U.S Department of Homeland Security issues alert on hospital ransomware attacks

In the wake of recent ransomware attacks on hospitals, the Department of Homeland Security’s Computer Emergency Readiness Team (US-CERT) issued an alert regarding ransomware and recent variants. The alert notes that already this year, destructive ransomware variants, such as Locky and Samas, have infected computers belonging to health care facilities and hospitals. US-CERT states that the alert is “to provide further information on ransomware, specifically its main characteristics, its prevalence, variants that may be proliferating, and how users can prevent and mitigate against ransomware.”

The alert further describes the nature of ransomware and the proliferation of variants, noting that due to the lucrative success of ransomware attacks, more sophisticated variants have emerged since 2012. Specifically, in early 2016, a destructive ransomware variant, Locky, has been observed infecting computers belonging to health care facilities and hospitals in the United States, New Zealand and Germany. The alert cautions that this ransomware “…propagates through spam emails that include malicious Microsoft Office documents or compressed attachments (e.g., .rar, .zip)…[and the]…malicious attachments contain macros or JavaScript files to download Ransomware-Locky files.”

Information is also provided regarding CryptoLocker, a variant that typically causes a user to become infected by opening a malicious attachment from an email. The alert notes that the malicious attachment contains Upatre, which is a downloader that infects the user with CryptoLocker as well as GameOver Zeus, a trojan that steals data. CryptoLocker, the alert warns, “encrypts files on the infected system, and requests that a ransom be paid.”

While reports have indicated that some hospitals have paid the ransom at a relatively low amount to regain access to their data, US-CERT cautions: “Paying the ransom does not guarantee the encrypted files will be released; it only guarantees that the malicious actors receive the victim’s money, and in some cases, their banking information. In addition, decrypting files does not mean the malware infection itself has been removed.” Indeed, in this alert, US-CERT discourages organizations from paying the ransom and recommends reporting instances of fraud to the FBI at the Internet Crime Complaint Center.

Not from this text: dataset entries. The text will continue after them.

/-- What a step makes of FAULT: a reset clears it, a BUSY unit sets it as the status of its command says, and the ports leave it alone. -/
theorem step_fault_cases {s t : State} (h : step s = .next t) :
    (s.pins.rst = true ∧ t.fault = false) ∨
    (s.pins.rst = false ∧ s.busy = true ∧ t.fault = faultAfter s.fault t.st) ∨
    (s.pins.rst = false ∧ s.busy = false ∧ t.fault = s.fault) := by
  rcases stepWith_cases s.pins s.consumeInput with ⟨hr, he⟩ | ⟨hr, hb, he⟩ | ⟨hr, hb, _, he⟩ | ⟨hr, hb, _, he⟩ <;>
    have h := he.symm.trans h
  · obtain rfl := Host.Outcome.next.inj h
    exact .inl ⟨hr, rfl⟩
  · exact .inr (.inl ⟨hr, hb, execLatched_fault (s := s.consumeInput) h⟩)
  · obtain rfl := Host.Outcome.next.inj h
    exact .inr (.inr ⟨hr, hb, by split <;> rfl⟩)
  · obtain rfl := Host.Outcome.next.inj h
    exact .inr (.inr ⟨hr, hb, by split <;> rfl⟩)

/-- The statuses that set FAULT are the four programmer errors. -/
theorem faultAfter_false_iff (st : Status) :
    faultAfter false st = true ↔ st = .illegal ∨ st = .badArg ∨ st = .uninit ∨ st = .corrupt := by
  cases st <;> simp [faultAfter, Status.setsFault]

/-- Settles O22: each of the three things a step can make of FAULT, from FAULT = 1 and from FAULT = 0. -/
theorem faultClearedOnlyByReset : Obligations.FaultClearedOnlyByReset := by
  intro s t h
  rcases step_fault_cases h with ⟨hr, hf⟩ | ⟨hr, hb, hf⟩ | ⟨hr, hb, hf⟩
  · simp [hr, hf]
  · refine ⟨fun h1 => ?_, fun h0 => ?_⟩
    · simp [hr, hf, h1]
    · rw [hf, h0, faultAfter_false_iff]
      simp [hr, hb]
  · simp +contextual [hr, hb, hf]

/-- Settles O12: the unit is ready for a command and none is presented. -/
theorem idleStepChangesNothing : Obligations.IdleStepChangesNothing := by
  intro s hr hready hvalid
  rw [step_of_cmdReady hr hready, hvalid]
  rfl

end Sys2Proof.Machine
end

section
/-! PROOF. The two statuses a search of the store can raise: which commands search, and what the store must look like for CORRUPT and for
OVERFLOW (60_exceptions.md R154, R157, 42_run_navigator.md R114, R115). -/

namespace Sys2Proof.Machine

/-! ### What the store must look like (R154, R157) -/

section causes

variable {c : Config} {m : Memory} {s : Nat} {st : Status}

/-- Some slot has homes at or below it, and the filter has fewer run-ends than those. -/
def RunEndMissing (c : Config) (m : Memory) : Prop :=
  ∃ x, x < c.nslots ∧ homesUpTo c m x ≠ 0 ∧ runEndNo c m (homesUpTo c m x) = none

/-- Some slot is covered by the run of the largest home at or below it, and that run ends at the last slot. -/
def CoveredToLastSlot (c : Config) (m : Memory) : Prop :=
  ∃ x e, x < c.nslots ∧ homesUpTo c m x ≠ 0 ∧ runEndNo c m (homesUpTo c m x) = some e ∧ x ≤ e ∧ e + 1 = c.nslots

theorem StoreWellFormed.not_runEndMissing (hw : StoreWellFormed c m) : ¬ RunEndMissing c m :=
  fun ⟨_, hx, ht, hr⟩ => hw.runEndNo_ne_none hx ht hr

/-- The question for a run-end fails only where that run-end is missing (R154). -/
theorem runEndMissing_of_runEndAt (hc : c.Legal) (hs : s < c.nslots) (h : runEndAt c m s = .error st) : RunEndMissing c m := by
  by_cases ht : homesUpTo c m s = 0
  · cases (runEndAt_of_noHome ht).symm.trans h
  · cases hr : runEndNo c m (homesUpTo c m s) with
    | none => exact ⟨s, hs, ht, hr⟩
    | some e => cases (runEndAt_of_runEnd hc ht hr).symm.trans h

/-- The status a search of the store raises, with what the store must look like. -/
inductive SearchFault (c : Config) (m : Memory) : Status → Prop where
  | corrupt : RunEndMissing c m → SearchFault c m .corrupt
  | overflow : CoveredToLastSlot c m → SearchFault c m .overflow

theorem searchFault_of_runEndAt (hc : c.Legal) (hs : s < c.nslots) (h : runEndAt c m s = .error st) : SearchFault c m st :=
  runEndAt_error h ▸ .corrupt (runEndMissing_of_runEndAt hc hs h)

/-- The rounds of `Fas` fail at a missing run-end or at a run up to the last slot (R115). -/
theorem FasRounds.searchFault (h : FasRounds c m s (.error st)) (hs : s < c.nslots) : SearchFault c m st := by
  generalize hans : Except.error st = answer at h
  induction h with
  | noHome | free => cases hans
  | missing s ht hr => exact Except.error.inj hans ▸ .corrupt ⟨s, hs, ht, hr⟩
  | past s e ht hr hse hlast =>
    obtain ⟨he, _⟩ := (runEndNo_eq_some_iff ht).mp hr
    exact Except.error.inj hans ▸ .overflow ⟨s, e, hs, ht, hr, hse, Nat.le_antisymm he hlast⟩
  | covered s e answer _ _ _ hnext _ ih => exact ih hnext hans

theorem searchFault_of_fas (hc : c.Legal) (hs : s < c.nslots) (h : fas c m s = .error st) : SearchFault c m st :=
  ((fasRounds_iff_fas_eq hc hs).mpr h).searchFault hs

/-- INSERT fails where one of its two questions does (43_filter_ops.md R132). -/
theorem searchFault_of_insertStore (hc : c.Legal) {h : Word} (he : insertStore c m h = .error st) : SearchFault c m st := by
  have hs := hashHome_lt hc h
  rcases hr : runEndAt c m (hashHome c h).toNat with st' | _ | ⟨e, t⟩
  · obtain rfl := Except.error.inj ((insertStore_of_runEndAt_error hr).symm.trans he)
    exact searchFault_of_runEndAt hc hs hr
  · cases (insertStore_of_free (.inl hr)).symm.trans he
  · rcases Nat.lt_or_ge e (hashHome c h).toNat with hlow | hobstructed
    · cases (insertStore_of_free (.inr ⟨e, t, hr, hlow⟩)).symm.trans he
    · rw [insertStore_of_obstructed hr hobstructed] at he
      cases hf : fas c m (hashHome c h).toNat with
      | ok n => cases hf ▸ he
      | error st' =>
        rw [hf] at he
        exact Except.error.inj he ▸ searchFault_of_fas hc hs hf

/-- MAYCON fails where the run-end of its home is missing (43_filter_ops.md R137). -/
theorem searchFault_of_mayContain (hc : c.Legal) {h : Word} (he : mayContain c m h = .error st) : SearchFault c m st := by
  cases ho : slotOcc c m (hashHome c h).toNat with
  | false => cases (mayContain_of_not_home ho).symm.trans he
  | true =>
    cases hr : runEndNo c m (homesUpTo c m (hashHome c h).toNat) with
    | none => exact mayContain_error he ▸ .corrupt ⟨_, hashHome_lt hc h, homesUpTo_ne_zero_of_home ho, hr⟩
    | some e => cases (mayContain_of_runEnd hc ho hr).symm.trans he

end causes
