/-- Device state and pace: record 0x1800 (R35). -/
def Catalog.dev : Record :=
  ⟨0x1800, 0, 1, 1, .p0, [
    ⟨0x00, .u8, .const, .int 18, [], 0, false⟩,
    ⟨0x01, .enum, .ro, .int 0, [(0, 6)], 0, true⟩,
    ⟨0x02, .enum, .ro, .int 0, [(0, 8)], 0, false⟩,
    ⟨0x03, .u8, .rwp, .int 8, [(4, 30)], 0, false⟩,
    ⟨0x04, .u8, .rwp, .int 20, [(10, 60)], 0, false⟩,
    ⟨0x05, .u16, .ro, .int 750, [(620, 850)], 0, false⟩,
    ⟨0x06, .u16, .ro, .int 0, [(0, 1000)], 0, false⟩,
    ⟨0x07, .u32, .ro, .int 0, [(0, 2000)], 0, false⟩,
    ⟨0x08, .u8, .ro, .int 0, [(0, 100)], 0, false⟩,
    ⟨0x09, .u8, .ro, .int 0, [(0, 3)], 0, false⟩,
    ⟨0x0A, .u8, .rwp, .int 64, [(8, 119)], 0, false⟩,
    ⟨0x0B, .enum, .rwp, .int 0, [(0, 1)], 0, false⟩,
    ⟨0x0C, .i16, .ro, .int 0, [(-400, 1250)], 0, false⟩,
    ⟨0x0D, .u16, .ro, .int 0, [(0, 300)], 0, false⟩,
    ⟨0x0E, .u32, .ro, .int 0, [], 0, false⟩,
    ⟨0x0F, .bool, .wo, .int 0, [(0, 1)], 0, false⟩,
    ⟨0x10, .u32, .ro, .int 0, [], 0, false⟩,
    ⟨0x11, .u32, .ro, .int 0, [], 0, false⟩,
    ⟨0x12, .u32, .ro, .int 0, [], 0, false⟩]⟩

/-- Stream context: record 0x2000+s (R95). -/
def Catalog.stream : Record :=
  ⟨0x2000, 0, 512, 512, .stream, [
    ⟨0x00, .u8, .const, .int 33, [], 0, false⟩,
    ⟨0x01, .bool, .rw, .int 0, [(0, 1)], 0, false⟩,
    ⟨0x02, .enum, .ro, .int 0, [(0, 3)], 0, true⟩,
    ⟨0x03, .bool, .ro, .int 0, [(0, 1)], 0, true⟩,
    ⟨0x04, .u8, .ro, .int 0, [(0, 8)], 0, false⟩,
    ⟨0x05, .enum, .rw, .int 0, [(0, 7)], 0, false⟩,
    ⟨0x06, .domain, .rw, .bytes (zeros 16), [], 16, false⟩,
    ⟨0x07, .domain, .rw, .bytes (zeros 16), [], 16, false⟩,
    ⟨0x08, .u16, .rw, .int 0, [(0, 65535)], 0, false⟩,
    ⟨0x09, .u16, .rw, .int 5004, [(1, 65535)], 0, false⟩,
    ⟨0x0A, .u32, .rw, .int 0, [], 0, false⟩,
    ⟨0x0B, .enum, .rw, .int 1, [(0, 1)], 0, false⟩,
    ⟨0x0C, .u8, .rw, .int 96, [(96, 127)], 0, false⟩,
    ⟨0x0D, .u8, .rw, .int 0, [(0, 15)], 0, false⟩,
    ⟨0x0E, .enum, .rw, .int 30, [(30, 30), (31, 31), (36, 36), (43, 43), (44, 44)], 0, false⟩,
    ⟨0x0F, .enum, .rw, .int 0, [(0, 3)], 0, false⟩,
    ⟨0x10, .u16, .rw, .int 1920, [(640, 4096)], 0, false⟩,
    ⟨0x11, .u16, .rw, .int 1080, [(360, 2176)], 0, false⟩,
    ⟨0x12, .u8, .rw, .int 30, [(1, 60)], 0, false⟩,
    ⟨0x13, .u8, .rw, .int 3, [(1, 16)], 0, false⟩,
    ⟨0x14, .u32, .rw, .int 2097152, [(65536, 16777216)], 0, false⟩,
    ⟨0x15, .u8, .rw, .int 10, [(4, 16)], 0, false⟩,
    ⟨0x16, .u8, .rw, .int 128, [(0, 255)], 0, false⟩,
    ⟨0x17, .u16, .rw, .int 200, [(20, 10000)], 0, false⟩,
    ⟨0x18, .u32, .ro, .int 0, [], 0, true⟩,
    ⟨0x19, .enum, .ro, .int 0, [(0, 2)], 0, true⟩,
    ⟨0x1A, .u32, .ro, .int 0, [], 0, false⟩,
    ⟨0x1B, .u32, .ro, .int 0, [], 0, false⟩,
    ⟨0x1C, .u32, .ro, .int 0, [], 0, false⟩,
    ⟨0x1D, .u32, .ro, .int 0, [], 0, false⟩,
    ⟨0x1E, .u32, .ro, .int 0, [], 0, false⟩,
    ⟨0x1F, .enum, .ro, .int 0, [(0, 2)], 0, false⟩,
    ⟨0x20, .domain, .ro, .bytes [], [], 128, false⟩,
    ⟨0x21, .domain, .rw, .bytes [0xD3, 0x3C, 0x3A, 0x43, 0xF9, 0xA0, 0x1C, 0x44, 0x22, 0xFD, 0x7C, 0x42, 0x2E, 0x50, 0xCD, 0xC2, 0xF5, 0xAB, 0xAC, 0xC3, 0x00, 0x00, 0xE0, 0x43, 0x00, 0x00, 0xE0, 0x43, 0xE3, 0x75, 0xCB, 0xC3, 0xE5, 0x50, 0x24, 0xC2, 0x00, 0x00, 0x80, 0x42, 0x00, 0x00, 0x00, 0x44, 0x00, 0x00, 0x00, 0x44], [], 48, false⟩]⟩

US-CERT also recommends the following preventative measures for organizations to protect their systems:

• Employ a data backup and recovery plan for all critical information. Perform and test regular backups to limit the impact of data or system loss and to expedite the recovery process. Ideally, this data should be kept on a separate device, and backups should be stored offline.
• Use application whitelisting to help prevent malicious software and unapproved programs from running. Application whitelisting is one of the best security strategies as it allows only specified programs to run, while blocking all others, including malicious software.
• Keep your operating system and software up-to-date with the latest patches. Vulnerable applications and operating systems are the target of most attacks. Ensuring these are patched with the latest updates greatly reduces the number of exploitable entry points available to an attacker.
• Maintain up-to-date anti-virus software, and scan all software downloaded from the internet prior to executing.
• Restrict users’ ability (permissions) to install and run unwanted software applications, and apply the principle of “Least Privilege” to all systems and services. Restricting these privileges may prevent malware from running or limit its capability to spread through the network.
• Avoid enabling macros from email attachments. If a user opens the attachment and enables macros, embedded code will execute the malware on the machine. For enterprises or organizations, it may be best to block email messages with attachments from suspicious sources.
• Do not follow unsolicited Web links in emails.

Additional resources and links on these topics are provided in the alert.